I have a family and have been left with no money at ALL.

When I telephone the bank manager he said, well you broke a credit agreement and they can do that.

I told me I was realise that, but I was disgusted that they would leave a family with 1 euro in their account and take the money without notification.

He said my husband should have come in before he missed the payment, which I can understand, but I dont like their tactics.

I told him I would not be using my personal account to lodge wages, and would move my account down the road.  He said he would make sure it wouldnt happen again.  Forgive me but I have no confidence in that when he had just said they were perfectly within their right!!


Dont deny the money was owed, but to take it forceably and leave the account with 1 euro for one missed payment.

Im furious.  Its the Ulster Bank by the way.

Is this legal.
Caz


----------



## cazmayo (1 Apr 2009)

Mean to say, this loan was being paid out of a business account and not our personal account, therefore it wasnt as if it was missed from our personal account and then they came back again.  

It was missed from our business current account, so they looked across and waiting for wages to clear and cleared out the account leaving us with nothing.


----------



## Gus2008 (2 Apr 2009)

Sounds very dodgy. Have you checked the terms and conditions of the business loan to see if there was anything in it that would allow such a move?


----------



## TheShark (2 Apr 2009)

Seems like one for the Financial Ombudsman


----------



## bond-007 (2 Apr 2009)

Too right. Sharp practice indeed.


----------



## NicolaM (2 Apr 2009)

As an interim measure, can you ask for a temporary overdraft (so you have some money for food etc for the month)?

Nicola


----------



## baldyman27 (2 Apr 2009)

Here's someone who won't ever open an UB account having read this thread.


----------



## Scotsgirl (2 Apr 2009)

This happened to me years ago with Bank of Ireland.  They would take money from my savings account to cover going over the overdraft in my current account.  They did this several times, leaving me with absolutely no money in either account.  When I complained that I hadn't given them permission to do this, they said they were within their rights to do it.  I moved banks shortly after that.

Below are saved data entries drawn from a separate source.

-- ==== Sys2Proof/Laws/Decode.lean ====
section
/-! SUPPORT. The fields of a command word and the operand forms (30_encoding.md R47, R48). -/

namespace Sys2Proof

theorem commandWord_toNat (op : Byte) (arg : Word) : (commandWord op arg).toNat = op.toNat * 65536 + arg.toNat := by
  have low := arg.isLt
  have shifted : op.toNat <<< 16 ||| arg.toNat = op.toNat <<< 16 + arg.toNat :=
    (Nat.shiftLeft_add_eq_or_of_lt (by omega) _).symm
  show (op ++ arg).toNat = _
  rw [BitVec.toNat_append, shifted, Nat.shiftLeft_eq]

@[simp] theorem opField_commandWord (op : Byte) (arg : Word) : opField (commandWord op arg) = op := by
  apply BitVec.eq_of_toNat_eq
  have low := arg.isLt
  have high := op.isLt
  rw [opField, BitVec.extractLsb'_toNat, commandWord_toNat, Nat.shiftRight_eq_div_pow]
  omega

@[simp] theorem argField_commandWord (op : Byte) (arg : Word) : argField (commandWord op arg) = arg := by
  apply BitVec.eq_of_toNat_eq
  have low := arg.isLt
  rw [argField, BitVec.extractLsb'_toNat, commandWord_toNat, Nat.shiftRight_zero]
  omega

/-- A command word is its opcode and its argument. -/
theorem commandWord_fields (w : CmdWord) : commandWord (opField w) (argField w) = w := by
  apply BitVec.eq_of_toNat_eq
  have bound := w.isLt
  rw [commandWord_toNat, opField, argField, BitVec.extractLsb'_toNat, BitVec.extractLsb'_toNat,
    Nat.shiftRight_eq_div_pow, Nat.shiftRight_zero]
  omega

theorem decode_commandWord (op : Byte) (arg : Word) : decode (commandWord op arg) = decodeFields op arg := by
  simp [decode]

/-- A byte operand reads back from its argument (format B). -/
@[simp] theorem byteArg_low (b : Byte) : (byteArg b).extractLsb' 0 8 = b := by
  ext i hi
  have wide : i < 16 := by omega
  simp [byteArg, hi, wide]

/-- A byte operand leaves the must-be-zero bits zero (format B). -/
@[simp] theorem byteArg_high (b : Byte) : (byteArg b).extractLsb' 8 8 = (0 : Byte) := by
  ext i hi
  simp [byteArg]

/-- A one-bit operand reads back from its argument, with the must-be-zero bits zero (format C). -/
@[simp] theorem bitArg_low (e : Bool) : (bitArg e).getLsbD 0 = e := by
  cases e <;> rfl

@[simp] theorem bitArg_getElem (e : Bool) : (bitArg e)[0] = e := by
  cases e <;> rfl

@[simp] theorem bitArg_high (e : Bool) : (bitArg e).extractLsb' 1 15 = (0 : BitVec 15) := by
  cases e <;> rfl

/-- Operands are typed by their width, so every command is well formed (30_encoding.md R48). -/
theorem Instr.wf_eq_true (i : Instr) : i.wf = true := by
  cases i with
  | crcUpdate b => simpa [Instr.wf] using b.isLt
  | angPush v => simpa [Instr.wf] using v.isLt
  | fbRead k => simpa [Instr.wf] using k.isLt
  | ctlWrite e => cases e <;> rfl
  | _ => rfl

end Sys2Proof
end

Perhaps all banks do this?


----------



## jhegarty (2 Apr 2009)

Very sharp. 

I could understand if the loan was in default ,but for two weeks it's madness.


----------



## cazmayo (19 Apr 2009)

Thanks everyone.  The experience left me in tears and if you cant put your wages into your personal account and trust that they will be there when they are cleared its too bad!

I explained to the bank manager that I would not be lodging any wages from now on and then he said "dont do that, I will make sure it doesnt happen again"!!  This post will be deleted if not edited immediately he was just after defending the action saying "well you owed the money".

I think 2 weeks late, without any contact, does not justify them looking across to our personal account and clearing it out and leaving a family with 1 euro.

I have taken to cashing the wage cheque elsewhere in protest and have got advise about renegotiating our loans due to wage cut.

They are going to lose a mortgage customer, 2 business accounts and a personal account.

My husband ceased his business last year due to the recession and we agreed this loan for monies owed, however now 7 months later, he is working as a paye worker and has had 2 paycuts in 5 weeks, thus the reason for the missed payment on the business loan which we are paying 10% interest!!  When this was explained, he said "oh we will have to discuss sorting something out, which is very inconvenient for me, having to go back to the business lending dept.  I said "inconvenient for YOU!!!  in convenient for me, left with no money to do the food shopping, with 2 children and me 6 months pregnant.

I have learnt never to have all your business in the one bank (not that I want to miss further payments, but its scarey that they can just do that).

I think it is very bad treatment and I have put my complaint in writing and told them I will be checking the legalities of it.  Whether its legal or not, I think its terrible treatment.  They have our house deeds, where hardly going anywhere!

I've never heard of a bank treating a customer so bad.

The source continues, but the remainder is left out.